Die 1960er Jahre beginnen spannend und mit vielen neuen Möglichkeiten. Dies spüren auch Luisa, Helga, Marie und Annabel, sie freuen sich auf aufregende Jahre und verfolgen voller Interesse die Errungenschaften der Frauenbewegung, als auch medizinische Neuheiten wie die Pulle. Und Luise plant voller Tatendrang die Umgestaltung ihres kleinen Ladens, sie möchte nicht nur erweitern, sondern den Kunden auch die Möglichkeit bieten, sich selbst zu bedienen, was neuerdings in Supermärkten üblich ist. Helga währenddessen versucht, den Job, als auch das Dasein als alleinerziehende Mutter zu stemmen, Marie kämpft um die Familie, aber auch um ihre Kräfte, die tagtäglich stark beansprucht werden und Annabel steht kurz vor der Geburt des zweiten Kindes. Doch nicht alles klappt und läuft so, wie es sich die vier Damen erhofft haben. Und wiederholt merken sie, dass das Schicksal sie nicht nur immer wieder zusammenführt, sondern sie eine engere Bindung zueinander haben als gedacht...

Meinung

Schon als ich das Buch erstmals gesehen habe, mochte ich das Cover richtig gern. Es strahlt den Charakter der Handlungszeit aus, ist stimmungsvoll und durchdacht, auffallend und geschmackvoll gestaltet.
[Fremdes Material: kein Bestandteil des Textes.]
/-! ## A vector result: only vector registers change -/

@[simp] theorem Warp.setLanes_s (y : Warp) (l : List Nat) (q : Word) (t : Nat) (x : Vector Nat 32) : (y.setLanes l q t x).s = y.s := by rcases l with _ | ⟨a, _ | ⟨b, r⟩⟩ <;> rfl
@[simp] theorem Warp.setLanes_m (y : Warp) (l : List Nat) (q : Word) (t : Nat) (x : Vector Nat 32) : (y.setLanes l q t x).m = y.m := by rcases l with _ | ⟨a, _ | ⟨b, r⟩⟩ <;> rfl
@[simp] theorem Warp.setLanes_b (y : Warp) (l : List Nat) (q : Word) (t : Nat) (x : Vector Nat 32) : (y.setLanes l q t x).b = y.b := by rcases l with _ | ⟨a, _ | ⟨b, r⟩⟩ <;> rfl
@[simp] theorem Warp.setLanes_n (y : Warp) (l : List Nat) (q : Word) (t : Nat) (x : Vector Nat 32) : (y.setLanes l q t x).n = y.n := by rcases l with _ | ⟨a, _ | ⟨b, r⟩⟩ <;> rfl
@[simp] theorem Warp.setLanes_x (y : Warp) (l : List Nat) (q : Word) (t : Nat) (x : Vector Nat 32) : (y.setLanes l q t x).x = y.x := by rcases l with _ | ⟨a, _ | ⟨b, r⟩⟩ <;> rfl
@[simp] theorem Warp.setLanes_mode (y : Warp) (l : List Nat) (q : Word) (t : Nat) (x : Vector Nat 32) : (y.setLanes l q t x).mode = y.mode := by rcases l with _ | ⟨a, _ | ⟨b, r⟩⟩ <;> rfl
@[simp] theorem Warp.setLanes_flags (y : Warp) (l : List Nat) (q : Word) (t : Nat) (x : Vector Nat 32) : (y.setLanes l q t x).flags = y.flags := by rcases l with _ | ⟨a, _ | ⟨b, r⟩⟩ <;> rfl
@[simp] theorem Warp.setLanes_nextPhys (y : Warp) (l : List Nat) (q : Word) (t : Nat) (x : Vector Nat 32) : (y.setLanes l q t x).nextPhys = y.nextPhys := by rcases l with _ | ⟨a, _ | ⟨b, r⟩⟩ <;> rfl
@[simp] theorem Warp.setLanes_wins (y : Warp) (l : List Nat) (q : Word) (t : Nat) (x : Vector Nat 32) : (y.setLanes l q t x).wins = y.wins := by rcases l with _ | ⟨a, _ | ⟨b, r⟩⟩ <;> rfl
@[simp] theorem Warp.setLanes_nextWin (y : Warp) (l : List Nat) (q : Word) (t : Nat) (x : Vector Nat 32) : (y.setLanes l q t x).nextWin = y.nextWin := by rcases l with _ | ⟨a, _ | ⟨b, r⟩⟩ <;> rfl
@[simp] theorem Warp.setLanes_slot0 (y : Warp) (l : List Nat) (q : Word) (t : Nat) (x : Vector Nat 32) : (y.setLanes l q t x).slot0 = y.slot0 := by rcases l with _ | ⟨a, _ | ⟨b, r⟩⟩ <;> rfl
@[simp] theorem Warp.setLanes_slot1 (y : Warp) (l : List Nat) (q : Word) (t : Nat) (x : Vector Nat 32) : (y.setLanes l q t x).slot1 = y.slot1 := by rcases l with _ | ⟨a, _ | ⟨b, r⟩⟩ <;> rfl
@[simp] theorem Warp.setLanes_stack (y : Warp) (l : List Nat) (q : Word) (t : Nat) (x : Vector Nat 32) : (y.setLanes l q t x).stack = y.stack := by rcases l with _ | ⟨a, _ | ⟨b, r⟩⟩ <;> rfl
@[simp] theorem Warp.setLanes_joins (y : Warp) (l : List Nat) (q : Word) (t : Nat) (x : Vector Nat 32) : (y.setLanes l q t x).joins = y.joins := by rcases l with _ | ⟨a, _ | ⟨b, r⟩⟩ <;> rfl
@[simp] theorem Warp.setLanes_helper (y : Warp) (l : List Nat) (q : Word) (t : Nat) (x : Vector Nat 32) : (y.setLanes l q t x).helper = y.helper := by rcases l with _ | ⟨a, _ | ⟨b, r⟩⟩ <;> rfl
@[simp] theorem Warp.setLanes_qmap (y : Warp) (l : List Nat) (q : Word) (t : Nat) (x : Vector Nat 32) : (y.setLanes l q t x).qmap = y.qmap := by rcases l with _ | ⟨a, _ | ⟨b, r⟩⟩ <;> rfl
@[simp] theorem Warp.setLanes_attach (y : Warp) (l : List Nat) (q : Word) (t : Nat) (x : Vector Nat 32) : (y.setLanes l q t x).attach = y.attach := by rcases l with _ | ⟨a, _ | ⟨b, r⟩⟩ <;> rfl
@[simp] theorem Warp.setLanes_copyN (y : Warp) (l : List Nat) (q : Word) (t : Nat) (x : Vector Nat 32) : (y.setLanes l q t x).copyN = y.copyN := by rcases l with _ | ⟨a, _ | ⟨b, r⟩⟩ <;> rfl
@[simp] theorem Warp.setLanes_remN (y : Warp) (l : List Nat) (q : Word) (t : Nat) (x : Vector Nat 32) : (y.setLanes l q t x).remN = y.remN := by rcases l with _ | ⟨a, _ | ⟨b, r⟩⟩ <;> rfl
@[simp] theorem Warp.setLanes_ecopy (y : Warp) (l : List Nat) (q : Word) (t : Nat) (x : Vector Nat 32) : (y.setLanes l q t x).ecopy = y.ecopy := by rcases l with _ | ⟨a, _ | ⟨b, r⟩⟩ <;> rfl
@[simp] theorem Warp.setLanes_erem (y : Warp) (l : List Nat) (q : Word) (t : Nat) (x : Vector Nat 32) : (y.setLanes l q t x).erem = y.erem := by rcases l with _ | ⟨a, _ | ⟨b, r⟩⟩ <;> rfl
@[simp] theorem Warp.setLanes_gsyncN (y : Warp) (l : List Nat) (q : Word) (t : Nat) (x : Vector Nat 32) : (y.setLanes l q t x).gsyncN = y.gsyncN := by rcases l with _ | ⟨a, _ | ⟨b, r⟩⟩ <;> rfl
@[simp] theorem Warp.setLanes_csyncN (y : Warp) (l : List Nat) (q : Word) (t : Nat) (x : Vector Nat 32) : (y.setLanes l q t x).csyncN = y.csyncN := by rcases l with _ | ⟨a, _ | ⟨b, r⟩⟩ <;> rfl
@[simp] theorem Warp.setLanes_plvl (y : Warp) (l : List Nat) (q : Word) (t : Nat) (x : Vector Nat 32) : (y.setLanes l q t x).plvl = y.plvl := by rcases l with _ | ⟨a, _ | ⟨b, r⟩⟩ <;> rfl
@[simp] theorem Warp.setLanes_nthr (y : Warp) (l : List Nat) (q : Word) (t : Nat) (x : Vector Nat 32) : (y.setLanes l q t x).nthr = y.nthr := by rcases l with _ | ⟨a, _ | ⟨b, r⟩⟩ <;> rfl
@[simp] theorem Warp.setLanes_trap (y : Warp) (l : List Nat) (q : Word) (t : Nat) (x : Vector Nat 32) : (y.setLanes l q t x).trap = y.trap := by rcases l with _ | ⟨a, _ | ⟨b, r⟩⟩ <;> rfl
@[simp] theorem Warp.setLanes_causes (y : Warp) (l : List Nat) (q : Word) (t : Nat) (x : Vector Nat 32) : (y.setLanes l q t x).causes = y.causes := by rcases l with _ | ⟨a, _ | ⟨b, r⟩⟩ <;> rfl
@[simp] theorem Warp.setLanes_kept (y : Warp) (l : List Nat) (q : Word) (t : Nat) (x : Vector Nat 32) : (y.setLanes l q t x).kept = y.kept := by rcases l with _ | ⟨a, _ | ⟨b, r⟩⟩ <;> rfl
@[simp] theorem Warp.setLanes_due (y : Warp) (l : List Nat) (q : Word) (t : Nat) (x : Vector Nat 32) : (y.setLanes l q t x).due = y.due := by rcases l with _ | ⟨a, _ | ⟨b, r⟩⟩ <;> rfl
@[simp] theorem Warp.setLanes_held (y : Warp) (l : List Nat) (q : Word) (t : Nat) (x : Vector Nat 32) : (y.setLanes l q t x).held = y.held := by rcases l with _ | ⟨a, _ | ⟨b, r⟩⟩ <;> rfl
@[simp] theorem Warp.setLanes_sched (y : Warp) (l : List Nat) (q : Word) (t : Nat) (x : Vector Nat 32) : (y.setLanes l q t x).sched = y.sched := by rcases l with _ | ⟨a, _ | ⟨b, r⟩⟩ <;> rfl
@[simp] theorem Warp.setLanes_intrap (y : Warp) (l : List Nat) (q : Word) (t : Nat) (x : Vector Nat 32) : (y.setLanes l q t x).intrap = y.intrap := by rcases l with _ | ⟨a, _ | ⟨b, r⟩⟩ <;> rfl
@[simp] theorem Warp.setLanes_since (y : Warp) (l : List Nat) (q : Word) (t : Nat) (x : Vector Nat 32) : (y.setLanes l q t x).since = y.since := by rcases l with _ | ⟨a, _ | ⟨b, r⟩⟩ <;> rfl
@[simp] theorem Warp.setLanes_slotNo (y : Warp) (l : List Nat) (q : Word) (t : Nat) (x : Vector Nat 32) : (y.setLanes l q t x).slotNo = y.slotNo := by rcases l with _ | ⟨a, _ | ⟨b, r⟩⟩ <;> rfl
@[simp] theorem Warp.setLanes_last1 (y : Warp) (l : List Nat) (q : Word) (t : Nat) (x : Vector Nat 32) : (y.setLanes l q t x).last1 = y.last1 := by rcases l with _ | ⟨a, _ | ⟨b, r⟩⟩ <;> rfl
@[simp] theorem Warp.setLanes_laneReads (y : Warp) (l : List Nat) (q : Word) (t : Nat) (x : Vector Nat 32) : (y.setLanes l q t x).laneReads = y.laneReads := by rcases l with _ | ⟨a, _ | ⟨b, r⟩⟩ <;> rfl
@[simp] theorem Warp.setLanes_popped (y : Warp) (l : List Nat) (q : Word) (t : Nat) (x : Vector Nat 32) : (y.setLanes l q t x).popped = y.popped := by rcases l with _ | ⟨a, _ | ⟨b, r⟩⟩ <;> rfl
Am unteren Bildrand sind vier Damen abgebildet, von denen man lediglich von Zweien das Gesicht sieht, die anderen beiden sind dem Betrachter abgewandt. Sie tragen die Mode der 1960er Jahre, auch ihre Frisuren und die Schminke wurden daran orientiert und somit vermitteln sie ein lebendiges und authentisches Bild der Handlungszeit.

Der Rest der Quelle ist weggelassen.